• [Description of the task] Your reply should consist solely of the lines from the start of the material below through the line containing "let base := (s.rd (pReg p 0x2A8)).toNat", reproduced exactly.
################
-- ==== Sys2Proof/Machine/Loss.lean ====
section
/-! DEFINITION. Recovery by location of lost data (17 Table 17.4): what Penub does for the KV blocks, shards, adapter images and tables
that a set of pages or granules holds. `hit p sp` says whether a span of partition p's range is among the lost. -/

namespace Sys2Proof.Machine

/-- Whether a range of the partition range holds something lost. -/
def anyLost (hit : Nat → Nat × Nat → Bool) (p a len : Nat) : Bool := (pageSpans a len).any (hit p)

/-! ### KV blocks -/

/-- The prefix entries that hold a block (R215). -/
def State.pfxEntriesOf (s : State) (p blk : Nat) : List Nat :=
  let base := (s.rd (pReg p 0x2A8)).toNat
  ((List.range (8 * 2 ^ s.rf (pReg p 0x2B0) 4 0)).map (fun k => base + 32 * k)).filter (fun a =>
    s.pfxValid p a && blockAddr (s.pfxWord p a 1) == blk)

/-- Whether a request's page list names a block. -/
def State.namesBlock (s : State) (i blk : Nat) : Bool :=
  (List.range (s.slot i).pages).any (fun n => blockAddr (s.blockEntry i n) == blk)

/-- A request has lost a KV block: it re-prefills, at its partition's boundary (Table 9.3); a parked one goes to QUEUED for it at once, a
paused one when it resumes. -/
def State.kvLost (s : State) (i : Nat) : State :=
  let x := s.slot i
  if (x.state = 2 || x.state = 3) && s.idle x.part || x.state = 5 then s.rePrefill i
  else if 1 ≤ x.state && x.state ≤ 5 then s.onSlot i (fun x => { x with lost := true })
  else s

/-- A KV block is lost: every request that names it re-prefills, and a shared block leaves the prefix index. -/
def State.blockLost (s : State) (p blk : Nat) : State :=
  let es := s.pfxEntriesOf p blk
  let s1 := s.forEach es (fun a s => s.rangeWrite p (a + 8) (leBytes 8 0))
  let s2 := s1.forEach ((s.entriesOf p).filter (fun i => s.namesBlock i blk)) (fun i s => s.kvLost i)
  if es.isEmpty then s2 else s2.freeBlock p blk

def State.kvLoss (s : State) (hit : Nat → Nat × Nat → Bool) (p : Nat) : State :=
  match (s.part p).load.model with
  | none => s
  | some m =>
    s.forEach (((List.range m.kvCount).map (fun k => m.kvBase.toNat + k * m.kvBytes)).filter (fun b => anyLost hit p b m.kvBytes))
      (fun b s => s.blockLost p b)

/-! ### Shards, adapters, tables of the partition -/

/-- Model or bank pages are lost: each shard is fetched again, as after a scrub mismatch (13 R299). -/
def State.modelLoss (s : State) (hit : Nat → Nat × Nat → Bool) (p : Nat) : State :=
  if (s.part p).load.state ≠ .done && (s.part p).load.state ≠ .loading then s
  else s.forEach (List.range (s.part p).load.shards.length) (fun k s =>
    match (s.part p).load.shards[k]? with
    | some x => if x.ok && anyLost hit p (shDest x.words) (shBytes x.words) then s.startRefetch p k else s
    | none => s)

/-- The ids of a partition's directory whose first-level entry is valid. -/
def State.dirIds (s : State) (p : Nat) : List Nat :=
  ((List.range 4096).filter (fun k => (s.dirAt p (4096 * k)).isSome)).flatMap (fun k => (List.range 4096).map (· + 4096 * k))

/-- An adapter image is lost: Penub stages its entry ABSENT, one entry after another (07 R164, R167). -/
def State.adapterLoss (s : State) (hit : Nat → Nat × Nat → Bool) (p : Nat) : State :=
  let lost := (s.dirIds p).filter (fun id =>
    match s.dirEntry p id with
    | some e => deId e == id && deState e == 2 && anyLost hit p (deImage e) (256 + deBlocks e * (32 * deStride e))
    | none => false)
  (s.onPart p (fun x => { x with dirLost := x.dirLost ++ lost.filter (fun id => !x.dirLost.contains id) })).dirNext p

/-- Whether a descriptor, launch table, profile, budget or directory page of a partition is lost: its ranges, by register. -/
def State.tablesLost (s : State) (hit : Nat → Nat × Nat → Bool) (p : Nat) : Bool :=
  let at_ (off : Nat) : Nat := (s.rd (pReg p off)).toNat
  anyLost hit p (at_ 0x40) (2 ^ 21) || anyLost hit p (at_ 0x30) (32 * s.rf (pReg p 0x38) 12 0) ||
    anyLost hit p (at_ 0x58) (64 * 8192) || anyLost hit p (at_ 0x48) (32 * s.rf (pReg p 0x50) 16 0) ||
    anyLost hit p (s.rd (0x502000 + 8 * p)).toNat 32768 ||
    (List.range 4096).any (fun k => match s.dirAt p (4096 * k) with | some a => anyLost hit p a (64 * 4096) | none => false)

/-- Table 17.4 for one partition. -/
def State.partLoss (s : State) (hit : Nat → Nat × Nat → Bool) (p : Nat) : State :=
  if (s.part p).st = .off then s
  else if s.tablesLost hit p && ((s.part p).st = .running || (s.part p).st = .held) then s.resetPart p 0x0A 0
  else ((s.kvLoss hit p).modelLoss hit p).adapterLoss hit p

/-- Table 17.4 for every partition. -/
def State.loss (s : State) (hit : Nat → Nat × Nat → Bool) : State := s.forEach (List.range 16) (fun p s => s.partLoss hit p)

/-! ### Which spans are lost -/

/-- Spans that reach a granule of physical HBM that satisfies `bad`. -/
def State.hitHbm (s : State) (bad : Nat → Bool) (p : Nat) (sp : Nat × Nat) : Bool :=
  match s.tier1 p sp.1 with
  | some o => (granules 32 o sp.2).any bad
  | none => false

/-- Spans whose page lies in the pool of a peer, or of the shelf where `shelf` (14 R317, 17 R381). -/
def State.hitPeer (s : State) (k : Nat) (shelf : Bool) (p : Nat) (sp : Nat × Nat) : Bool :=
  match s.xlat p sp.1 with
  | .page e _ _ _ =>
    entryTier e == 2 && (if bits e 55 50 / 32 = 1 then shelf else !shelf && bits e 55 50 / 4 % 8 == k)
  | _ => false

/-- Every pool page on a peer, or on the shelf, is lost; a load in progress that has staged pages there fails (13 R295). -/
def State.poolLost (s : State) (k : Nat) : State :=
  let hit := s.hitPeer k (s.peer k).shelf
  (s.forEach (List.range 16) (fun p s =>
    let ld := (s.part p).load
    if ld.state ≠ .loading then s else
    match ld.shards.find? (fun x => x.ok && anyLost hit p (shDest x.words) (shBytes x.words)) with
    | some x => s.loadFail p 0x06 0xA (shId x.words)
    | none => s)).loss hit

/-- The step journal of each partition has lost granules: the other copy serves and rewrites them (Table 17.4, R376). -/
def State.jrnlRepair (s : State) : State := s.forEach (List.range 16) (fun p s => (s.jrnlFind p).2)

/-- A granule of one copy of the token histories is lost: the other copy serves and rewrites it (Table 17.4, 09 R212). -/
def State.histRepair (s : State) (g : Nat) : State :=
  let a := (s.rd 0x90000).toNat
  let b := (s.rd 0x90008).toNat
  let n := 32768 * 524288
  if a ≤ 32 * g && 32 * g < a + n then s.hbmWrite (32 * g) (s.hbmRead (b + (32 * g - a)) 32)
  else if b ≤ 32 * g && 32 * g < b + n then s.hbmWrite (32 * g) (s.hbmRead (a + (32 * g - b)) 32)
  else s

/-- The granules of a channel in the token histories of the requests that lie on it, in either copy (R386). -/
def State.histLost (s : State) (on : Nat → Bool) : List Nat :=
  s.entries.flatMap (fun i => [s.rd 0x90000, s.rd 0x90008].flatMap (fun b =>
    (granules 32 (b.toNat + 524288 * i) (4 * ((s.slot i).prompt + (s.slot i).generated))).filter on))

end Sys2Proof.Machine
end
################
• [Problem solution]
-- ==== Sys2Proof/Machine/Loss.lean ====
section
/-! DEFINITION. Recovery by location of lost data (17 Table 17.4): what Penub does for the KV blocks, shards, adapter images and tables
that a set of pages or granules holds. `hit p sp` says whether a span of partition p's range is among the lost. -/

namespace Sys2Proof.Machine

/-- Whether a range of the partition range holds something lost. -/
def anyLost (hit : Nat → Nat × Nat → Bool) (p a len : Nat) : Bool := (pageSpans a len).any (hit p)

/-! ### KV blocks -/

/-- The prefix entries that hold a block (R215). -/
def State.pfxEntriesOf (s : State) (p blk : Nat) : List Nat :=
  let base := (s.rd (pReg p 0x2A8)).toNat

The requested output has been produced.